This level of investment is forecast to increase Storm's fourth quarter 2014 production to 7,500 to 7,900 Boe per day which represents 60% growth on a year-over-year basis.

Guidance for 2014 assumes an average natural gas price at AECO of $3.75 per GJ and an Edmonton Par oil price of Cdn$90 per barrel. This reflects estimated first quarter pricing of AECO $5.00 per GJ and Edmonton Par Cdn$98 per barrel. Adjusted net debt is forecasted to be $50.0 million at the end of 2014 (including public company investments), which would be approximately 1.0 times annualized funds from operations in the fourth quarter of 2014.

At Umbach, Storm is still in the early stages of delineating a large, higher quality, liquids-rich resource in the Montney formation. NGL recovery increases revenue and the relatively shallow depth (1,400 to 1,600 metres) results in a lower drilling and completion cost with both providing Storm with a competitive advantage. Significant future reserve growth is expected given 2P reserves have been assigned to the upper Montney on only 8% of Storm's land position at Umbach. In addition, showing that the middle and lower Montney are also productive and sustained improvements in horizontal well productivity would also lead to reserve additions. With a strong balance sheet and a plan in place to further expand owned and operated infrastructure, continued rapid growth is expected from Umbach during 2014 and 2015.

Storm's land position in the HRB continues to be a core, long-term asset with significant leverage to higher natural gas prices.

Capital investment will be reviewed mid-year and, should natural gas prices remain elevated and horizontal well performance at Umbach continue to meet or exceed expectations, it is likely that capital investment would be increased in the second half of 2014 and forecast fourth quarter production would also be increased.

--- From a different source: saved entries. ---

-- ==== Sys2Proof/Laws/PerInstr.lean ====
section
/-! SUPPORT. The family `EncodingRow`: the word of every instruction selects its own row of the table of R92. -/

namespace Sys2Proof.Laws.EncodingRow

/-- Columns `match` and `mask` of the row of an instruction (R92). -/
def row : Instr → Word × Word
  | .nop => (0x00000000, 0xFFFFFFFF)
  | .modulate => (0x10000000, 0xFFFFFFFF)
  | .template => (0x20000000, 0xFFFFFFFF)
  | .burstgen => (0x30000000, 0xFFFFFFFF)
  | .sample _ _ => (0x40000000, 0xFE000000)
  | .invalidate => (0x50000000, 0xFFFFFFFF)
  | .clrbuf => (0x60000000, 0xFFFFFFFF)
  | .wrreg _ _ => (0x70000000, 0xF07F0000)
  | .rdreg _ => (0x80000000, 0xF07FFFFF)
  | .wrsrc _ _ => (0x90000000, 0xFE000000)
  | .rdsig _ => (0xA0000000, 0xF0000000)
  | .rdsrc _ => (0xB0000000, 0xF0000000)

/-- The word of `i` selects its row: `cw & mask = match` (R92). -/
def Statement (i : Instr) : Prop := encode i &&& (row i).2 = (row i).1

theorem nop : Statement .nop := by
  unfold Statement
  decide

theorem modulate : Statement .modulate := by
  unfold Statement
  decide

theorem template : Statement .template := by
  unfold Statement
  decide

theorem burstgen : Statement .burstgen := by
  unfold Statement
  decide

theorem sample (pix : PixelCode) (phase : BitVec 16) : Statement (.sample pix phase) := by
  simp only [Statement, encode, row]
  ext k hk
  simp only [BitVec.getElem_and, BitVec.getElem_append]
  interval_cases k <;> simp

theorem invalidate : Statement .invalidate := by
  unfold Statement
  decide

theorem clrbuf : Statement .clrbuf := by
  unfold Statement
  decide

theorem wrreg (reg : BitVec 5) (val : BitVec 16) : Statement (.wrreg reg val) := by
  simp only [Statement, encode, row]
  ext k hk
  simp only [BitVec.getElem_and, BitVec.getElem_append]
  interval_cases k <;> simp

theorem rdreg (reg : BitVec 5) : Statement (.rdreg reg) := by
  simp only [Statement, encode, row]
  ext k hk
  simp only [BitVec.getElem_and, BitVec.getElem_append]
  interval_cases k <;> simp

theorem wrsrc (addr : BitVec 16) (pix : PixelCode) : Statement (.wrsrc addr pix) := by
  simp only [Statement, encode, row]
  ext k hk
  simp only [BitVec.getElem_and, BitVec.getElem_append]
  interval_cases k <;> simp

theorem rdsig (addr : BitVec 28) : Statement (.rdsig addr) := by
  simp only [Statement, encode, row]
  ext k hk
  simp only [BitVec.getElem_and, BitVec.getElem_append]
  interval_cases k <;> simp

theorem rdsrc (addr : BitVec 28) : Statement (.rdsrc addr) := by
  simp only [Statement, encode, row]
  ext k hk
  simp only [BitVec.getElem_and, BitVec.getElem_append]
  interval_cases k <;> simp

end Sys2Proof.Laws.EncodingRow
end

In closing, I would like to thank Storm's employees for their effort and hard work in 2013 and Storm's Directors for their advice and guidance. A lot was accomplished in 2013 and we look forward to providing updates on our progress throughout 2014.

Respectfully,

Brian Lavergne, President and Chief Executive Officer

March 6, 2014

Discovered-Petroleum-Initially-in-Place ("DPIIP") - is defined in the Canadian Oil and Gas Evaluation Handbook ("COGEH") as the quantity of hydrocarbons that are estimated to be in place within a known accumulation. DPIIP is divided into recoverable and unrecoverable portions, with the estimated future recoverable portion classified as reserves and contingent resources. There is no certainty that it will be economically viable or technically feasible to produce any portion of this DPIIP except for those portions identified as proved or probable reserves.

Contingent Resources - are those quantities of petroleum estimated, as of a given date, to be potentially recoverable from known accumulations using established technology or technology under development, but which are not currently considered to be commercially recoverable due to one or more contingencies. Contingencies may include factors such as economic, legal, environmental, political and regulatory matters, or a lack of markets. It is also appropriate to classify as contingent resources the estimated discovered recoverable quantities associated with a project at an early stage of development. Estimates of contingent resources are estimates only; the actual resources may be higher or lower than those calculated in the independent evaluation. There is no certainty that the resources described in the evaluation will be commercially produced.

Boe Presentation - For the purpose of calculating unit revenues and costs, natural gas is converted to a barrel of oil equivalent ("Boe") using six thousand cubic feet ("Mcf") of natural gas equal to one barrel of oil unless otherwise stated. Boe may be misleading, particularly if used in isolation. A Boe conversion ratio of six Mcf to one barrel ("Bbl") is based on an energy equivalency conversion method primarily applicable at the burner tip and does not represent a value equivalency at the wellhead. All Boe measurements and conversions in this report are derived by converting natural gas to oil in the ratio of six thousand cubic feet of gas to one barrel of oil. Mboe means 1,000 Boe.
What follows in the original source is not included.